Dr. M: Probleminin bu kısmıyla ilgili mükemmel bir tanımlama – borderline’ın narsisistik psikopatoloji.
Terapist B: Ayrıca bir şeyi söylemek ya da yapmakla ilgili bir dürtüsü olacağını fakat bunun yabancı olduğunu açıkladı. Bu noktada benim aklımın süzgecinden geçti, bu dışarıda olmaya başlayacak şey değildi. ‘Filtreleme (filtering-out) süreci koşullarındaki tuhaf bir zincir reaksiyon ile kendi içerisinde neler olduğunu tanımladı.’ İyi bir sürücü olmasından dolay kendiyle gurur duyduğunu kavramasına rağmen arabaya bindiğinde kendini rahatsız hissediyor. Ofisteki kapalı pencerelerin ve ışıkların gözünü yorduğunu ve onu rahatsız ettiği hakkında konuşuyor. Aynı zamanda bu gibi şeyleri kabul etmesi gerektiğini öğrendiğini belirtiyor.

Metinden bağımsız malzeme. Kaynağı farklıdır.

-- ==== Sys2Proof/Decode.lean ====
section
/-! DEFINITION. The bytes of the ports. The field encoding of R204, the catalogue of section 11.4, and
the Port Unit's reading of a window into its command by the checks of R202; after it the encoder of
request frames. The table of commands gives no bits for any row, so `decodeTableWord` answers none. -/

namespace Sys2Proof

/-! ## Fields (R204) -/

/-- A whole number of one byte. -/
def u8 (n : Nat) : List Byte := [BitVec.ofNat 8 n]

/-- A whole number of two bytes, most significant first. -/
def u16 (n : Nat) : List Byte := u8 (n / 256) ++ u8 n

/-- A whole number of four bytes, most significant first. -/
def u32 (n : Nat) : List Byte := u16 (n / 65536) ++ u16 n

/-- A whole number wider than four bytes, in eight. DESIGN CHOICE, log entry 12. -/
def u64 (n : Nat) : List Byte := u32 (n / 4294967296) ++ u32 n

/-- A signed number of two bytes, two's complement. -/
def i16 (z : Int) : List Byte := u16 (z % 65536).toNat

/-- A signed number of four bytes, two's complement. -/
def i32 (z : Int) : List Byte := u32 (z % 4294967296).toNat

/-- A set of members 0..8k-1 in k bytes: member m has weight 2^(m mod 8) in byte m div 8, byte 0 first. -/
def setBytes : Nat → Nat → List Byte
  | 0, _ => []
  | k + 1, n => u8 n ++ setBytes k (n / 256)

/-- A field with two values: 0 for the first value listed, 1 for the second. -/
def twoValued (isFirst : Bool) : List Byte := u8 (if isFirst then 0 else 1)

/-- Byte i of the arguments as a whole number, 0 where there is none. -/
def byteAt (a : List Byte) (i : Nat) : Nat := (a.getD i 0).toNat

/-- The two-byte number at i. -/
def word2At (a : List Byte) (i : Nat) : Nat := byteAt a i * 256 + byteAt a (i + 1)

/-- The four-byte number at i. -/
def word4At (a : List Byte) (i : Nat) : Nat := word2At a i * 65536 + word2At a (i + 2)

/-- The signed two-byte number at i. -/
def int2At (a : List Byte) (i : Nat) : Int :=
  if word2At a i < 32768 then (word2At a i : Int) else (word2At a i : Int) - 65536

/-- The set carried in the k bytes at i, as the number whose bit m is member m. -/
def setAt (a : List Byte) (i : Nat) : Nat → Nat
  | 0 => 0
  | k + 1 => byteAt a i + 256 * setAt a (i + 1) k

/-- Mark m of the presence mask whose k bytes stand at i. Marks beyond the optional fields are not
read (DESIGN CHOICE, log entry 14). -/
def present (a : List Byte) (i k m : Nat) : Bool := (setAt a i k).testBit m

/-- An optional field: its value where its mark is set. -/
def optField {α : Type} (mark : Bool) (x : α) : Option α := if mark then some x else none

/-! ## The catalogue (section 11.4) -/

/-- Ports of each set of roles in the catalogue. -/
def anyPort : List Port := [.L, .T, .C]

/-- The roles and the argument length of a request code; none where the code is not in the catalogue.
The length follows from the argument list of the owning rule under R204. That the twenty marks of 0x93
(R192) are one set of three bytes, and not twenty two-valued fields, is the model's reading (log entry 26). -/
def catalogue : Nat → Option (List Port × Nat)
  | 0x00 => some (anyPort, 0)
  | 0x01 => some (anyPort, 0)
  | 0x02 => some ([.L, .T], 4)
  | 0x03 => some (anyPort, 0)
  | 0x04 => some (anyPort, 0)
  | 0x05 => some ([.L], 25)
  | 0x06 => some ([.L], 3)
  | 0x10 => some (anyPort, 2)
  | 0x11 => some (anyPort, 5)
  | 0x12 => some (anyPort, 0)
  | 0x13 => some (anyPort, 1)
  | 0x14 => some ([.L], 1)
  | 0x20 => some (anyPort, 0)
  | 0x21 => some (anyPort, 2)
  | 0x22 => some (anyPort, 4)
  | 0x23 => some ([.L], 0)
  | 0x24 => some ([.L], 7)
  | 0x25 => some ([.L], 0)
  | 0x26 => some ([.L], 0)
  | 0x27 => some ([.L], 2)
  | 0x28 => some ([.L], 2)
  | 0x30 => some (anyPort, 1)
  | 0x31 => some ([.L, .C], 12)
  | 0x32 => some ([.L, .C], 1)
  | 0x33 => some (anyPort, 1)
  | 0x34 => some ([.L], 10)
  | 0x35 => some (anyPort, 1)
  | 0x36 => some ([.L], 24)
  | 0x37 => some ([.L, .C], 1)
  | 0x38 => some ([.L, .C], 1)
  | 0x39 => some ([.L, .C], 1)
  | 0x3A => some ([.L, .C], 1)
  | 0x3B => some ([.L], 1)
  | 0x3C => some (anyPort, 0)
  | 0x40 => some (anyPort, 0)
  | 0x41 => some (anyPort, 0)
  | 0x42 => some ([.C], 7)
  | 0x43 => some ([.C], 0)
  | 0x44 => some ([.C], 0)
  | 0x45 => some ([.L, .C], 0)
  | 0x46 => some ([.L, .C], 0)
  | 0x47 => some ([.C], 1)
  | 0x48 => some ([.C], 0)
  | 0x49 => some ([.C], 0)
  | 0x50 => some (anyPort, 5)
  | 0x51 => some (anyPort, 0)
  | 0x52 => some (anyPort, 1)
  | 0x60 => some (anyPort, 0)
  | 0x61 => some ([.L], 31)
  | 0x62 => some ([.L], 5)
  | 0x63 => some ([.L], 3)
  | 0x64 => some ([.L, .T], 1)
  | 0x65 => some ([.L, .T], 1)
  | 0x66 => some ([.L, .T], 1)
  | 0x67 => some (anyPort, 0)
  | 0x70 => some ([.T], 10)
  | 0x71 => some (anyPort, 1)
  | 0x72 => some (anyPort, 0)
  | 0x73 => some ([.L], 6)
  | 0x74 => some ([.L], 8)
  | 0x75 => some ([.L], 20)
  | 0x76 => some ([.L], 0)
  | 0x80 => some (anyPort, 1)
  | 0x81 => some (anyPort, 0)
  | 0x82 => some ([.L], 7)
  | 0x83 => some ([.L], 18)
  | 0x90 => some (anyPort, 0)
  | 0x91 => some (anyPort, 0)
  | 0x92 => some (anyPort, 0)
  | 0x93 => some (anyPort, 3)
  | 0x94 => some (anyPort, 2)
  | 0x95 => some ([.L], 2)
  | 0xF0 => some ([.L], 0)
  | _ => none

/-- The ports that may send a request code (R200). -/
def rolesOf (code : Nat) : List Port := (catalogue code).elim [] Prod.fst

/-! ## Reading arguments -/

def stageArgsAt (a : List Byte) : StageArgs :=
  { fEnable := byteAt a 0, pEnable := byteAt a 1, preferred := byteAt a 2,
    fOffset := int2At a 3, fStep := word2At a 5, fMaxStep := word2At a 7,
    pOffset := int2At a 9, pGain := word4At a 11, pZero := word2At a 15,
    pMin := word2At a 17, tolerance := word2At a 19, disagreeLimit := byteAt a 21,
    windowLength := byteAt a 22, period := byteAt a 23, riseWindow := byteAt a 24 }

def seekTargetAt (a : List Byte) : SeekTarget :=
  match byteAt a 0 with
  | 0 => .oldest
  | 1 => .newestNext
  | 2 => .sequence (word4At a 1)
  | t => .unknown t

def verticalArgsAt (a : List Byte) : VerticalArgs :=
  { x := word4At a 1, depthMode := byteAt a 5,
    depth := optField (present a 6 1 0) (word2At a 7),
    method := byteAt a 9, countTime := byteAt a 10, next := byteAt a 11 }

def meterArgsAt (a : List Byte) : MeterArgs :=
  { a := word2At a 1, b := word4At a 3, pulses := byteAt a 7, ident := word2At a 8 }

def planArgAt (a : List Byte) : PlanArg :=
  match byteAt a 1 with
  | 0 => .empty
  | 1 => .listed (byteAt a 2) (byteAt a 3)
  | 2 => .linked (byteAt a 2)
  | t => .unknown t

def passesArgAt (a : List Byte) : PassesArg :=
  match byteAt a 5 with
  | 0 => .number (byteAt a 6)
  | 1 => .index
  | t => .unknown t

def triggerArgAt (a : List Byte) : TriggerArg :=
  match byteAt a 20 with
  | 0 => .port
  | 1 => .stageRise (int2At a 21) (byteAt a 23)
  | 2 => .warningLevel (byteAt a 21) (byteAt a 22)
  | 3 => .interval (byteAt a 21)
  | 4 => .upstream (byteAt a 21)
  | t => .unknown t

def slotArgsAt (a : List Byte) : SlotArgs :=
  { plan := planArgAt a, mode := byteAt a 4, passes := passesArgAt a, meter := byteAt a 7,
    coefficient := word2At a 8, settleTime := byteAt a 10, settledSense := byteAt a 11,
    pauseLimit := word2At a 12, tolerance := word2At a 14, moveTimeout := word2At a 16,
    homeTimeout := word2At a 18, trigger := triggerArgAt a }

def selectorAt (a : List Byte) : ResultSelector :=
  match byteAt a 0 with
  | 0 => .newest
  | 1 => .oldest
  | 2 => .ident (word4At a 1)
  | t => .unknown t

def criteriaArgsAt (a : List Byte) : CriteriaArgs :=
  { stage := ⟨optField (present a 0 2 0) (int2At a 2), optField (present a 0 2 1) (int2At a 4),
      optField (present a 0 2 2) (int2At a 6)⟩,
    discharge := ⟨optField (present a 0 2 3) (word4At a 8), optField (present a 0 2 4) (word4At a 12),
      optField (present a 0 2 5) (word4At a 16)⟩,
    rise := ⟨optField (present a 0 2 6) (word2At a 20), optField (present a 0 2 7) (word2At a 22),
      optField (present a 0 2 8) (word2At a 24)⟩,
    hysteresis := word2At a 26, dischargeHysteresis := word2At a 28, dwell := byteAt a 30 }

def retreatLevelAt (a : List Byte) : RetreatLevelArg :=
  match byteAt a 3 with
  | 0 => .number (byteAt a 4)
  | 1 => .none
  | t => .unknown t

def reportArgsAt (a : List Byte) : ReportArgs :=
  { address := word2At a 0, stamp := word4At a 2, cls := byteAt a 6, stage := int2At a 7,
    level := byteAt a 9 }

def capArgAt (a : List Byte) (i : Nat) : CapArg :=
  match byteAt a i with
  | 0 => .cap (byteAt a (i + 1))
  | 1 => .drop
  | t => .unknown t

def filterArgsAt (a : List Byte) : FilterArgs :=
  { hashEnable := byteAt a 0, acceptAll := byteAt a 1, staleLimit := word2At a 2,
    classMap := Vector.ofFn fun i => capArgAt a (4 + 2 * i.val) }

def lineArgsAt (a : List Byte) : LineArgs :=
  { line := byteAt a 0, function := byteAt a 1, output := byteAt a 2, direction := byteAt a 3,
    polarity := byteAt a 4, pullUp := byteAt a 5, arm := byteAt a 6 }

/-- The command of a request code with these arguments; none where the code is not in the catalogue. -/
def requestOf (p : Port) (code : Nat) (a : List Byte) : Option Instr :=
  match code with
  | 0x00 => some (.readReply p)
  | 0x01 => some (.readClock p)
  | 0x02 => some (.setClock p (word4At a 0))
  | 0x03 => some (.readStage p)
  | 0x04 => some (.readStageConfig p)
  | 0x05 => some (.configureStage p (stageArgsAt a))
  | 0x06 => some (.checkGauge p (byteAt a 0) (int2At a 1))
  | 0x10 => some (.readHistory p (byteAt a 0) (byteAt a 1))
  | 0x11 => some (.seekHistory p (seekTargetAt a))
  | 0x12 => some (.readHistoryState p)
  | 0x13 => some (.setHistoryThreshold p (byteAt a 0))
  | 0x14 => some (.setHistoryInterval p (byteAt a 0))
  | 0x20 => some (.readRating p)
  | 0x21 => some (.rateStage p (int2At a 0))
  | 0x22 => some (.rateDischarge p (word4At a 0))
  | 0x23 => some (.readStaged p)
  | 0x24 => some (.writeStagedPoint p (byteAt a 0) (int2At a 1) (word4At a 3))
  | 0x25 => some (.clearStaged p)
  | 0x26 => some (.installRating p)
  | 0x27 => some (.setShift p (int2At a 0))
  | 0x28 => some (.setExtrapolationLimit p (word2At a 0))
  | 0x30 => some (.readVertical p (byteAt a 0))
  | 0x31 => some (.writeVertical p (byteAt a 0) (verticalArgsAt a))
  | 0x32 => some (.clearVertical p (byteAt a 0))
  | 0x33 => some (.readMeter p (byteAt a 0))
  | 0x34 => some (.writeMeter p (byteAt a 0) (meterArgsAt a))
  | 0x35 => some (.readSlot p (byteAt a 0))
  | 0x36 => some (.defineSlot p (byteAt a 0) (slotArgsAt a))
  | 0x37 => some (.armSlot p (byteAt a 0))
  | 0x38 => some (.disarmSlot p (byteAt a 0))
  | 0x39 => some (.startRun p (byteAt a 0))
  | 0x3A => some (.clearRequest p (byteAt a 0))
  | 0x3B => some (.setSlotPriority p (byteAt a 0))
  | 0x3C => some (.readSlotState p)
  | 0x40 => some (.getTarget p)
  | 0x41 => some (.readRunState p)
  | 0x42 => some (.positionReached p (word4At a 0) (optField (present a 4 1 0) (word2At a 5)))
  | 0x43 => some (.depthReached p)
  | 0x44 => some (.homeReached p)
  | 0x45 => some (.proceed p)
  | 0x46 => some (.cancelRun p)
  | 0x47 => some (.carriageFault p (byteAt a 0))
  | 0x48 => some (.clearTrip p)
  | 0x49 => some (.resetEngine p)
  | 0x50 => some (.readResult p (selectorAt a))
  | 0x51 => some (.readPass p)
  | 0x52 => some (.readPassVertical p (byteAt a 0))
  | 0x60 => some (.readWarning p)
  | 0x61 => some (.setLevelCriteria p (criteriaArgsAt a))
  | 0x62 => some (.setRetreat p (optField (present a 0 1 0) (int2At a 1)) (retreatLevelAt a))
  | 0x63 => some (.setWarningOutput p (byteAt a 0) (byteAt a 1) (byteAt a 2))
  | 0x64 => some (.overrideOn p (BitVec.ofNat 8 (setAt a 0 1)))
  | 0x65 => some (.overrideOff p (BitVec.ofNat 8 (setAt a 0 1)))
  | 0x66 => some (.overrideAuto p (BitVec.ofNat 8 (setAt a 0 1)))
  | 0x67 => some (.silence p)
  | 0x70 => some (.upstreamReport p (reportArgsAt a))
  | 0x71 => some (.readUpstreamEntry p (byteAt a 0))
  | 0x72 => some (.readUpstreamState p)
  | 0x73 => some (.setUpstreamEntry p (byteAt a 0) (word2At a 1) (byteAt a 3) (word2At a 4))
  | 0x74 => some (.setHash p (BitVec.ofNat 64 (setAt a 0 8)))
  | 0x75 => some (.setUpstreamFilter p (filterArgsAt a))
  | 0x76 => some (.clearUpstreamCounters p)
  | 0x80 => some (.readLines p (byteAt a 0))
  | 0x81 => some (.readLineConfig p)
  | 0x82 => some (.configureLine p (lineArgsAt a))
  | 0x83 => some (.writeLines p (BitVec.ofNat 16 (setAt a 0 2)) (Vector.ofFn fun i => byteAt a (2 + i.val)))
  | 0x90 => some (.fetchNotices p)
  | 0x91 => some (.peekNotices p)
  | 0x92 => some (.readNoticeRoutes p)
  | 0x93 => some (.setNoticeEnable p (BitVec.ofNat 24 (setAt a 0 3)))
  | 0x94 => some (.setAttention p (byteAt a 0) (byteAt a 1))
  | 0x95 => some (.setRoute p (byteAt a 0) (BitVec.ofNat 8 (setAt a 1 1)))
  | 0xF0 => some (.stationReset p)
  | _ => none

Genel problemi kendini savunmasıyla ilgili ne söyleyeceğini ve ne zaman söyleyeceğini bilmeyişi, diğer bir konu; ayrıca, özellikle eski işlerinde; insanlara kaba davrandığında, garantilenmiş olumsuz eleştiride, diğer insanların kendi hakkında yorum yaptığında paranoid olduğunda ayrıştırma (differentiating) sorunu yaşıyor. En son beliren şey, onun mesleki danışmanını görüyor olması ki bu özellikle bölünmeden dolayı dikkate değer – sanıyorum bu noktada tedavinin içinde ilerliyor olmakta.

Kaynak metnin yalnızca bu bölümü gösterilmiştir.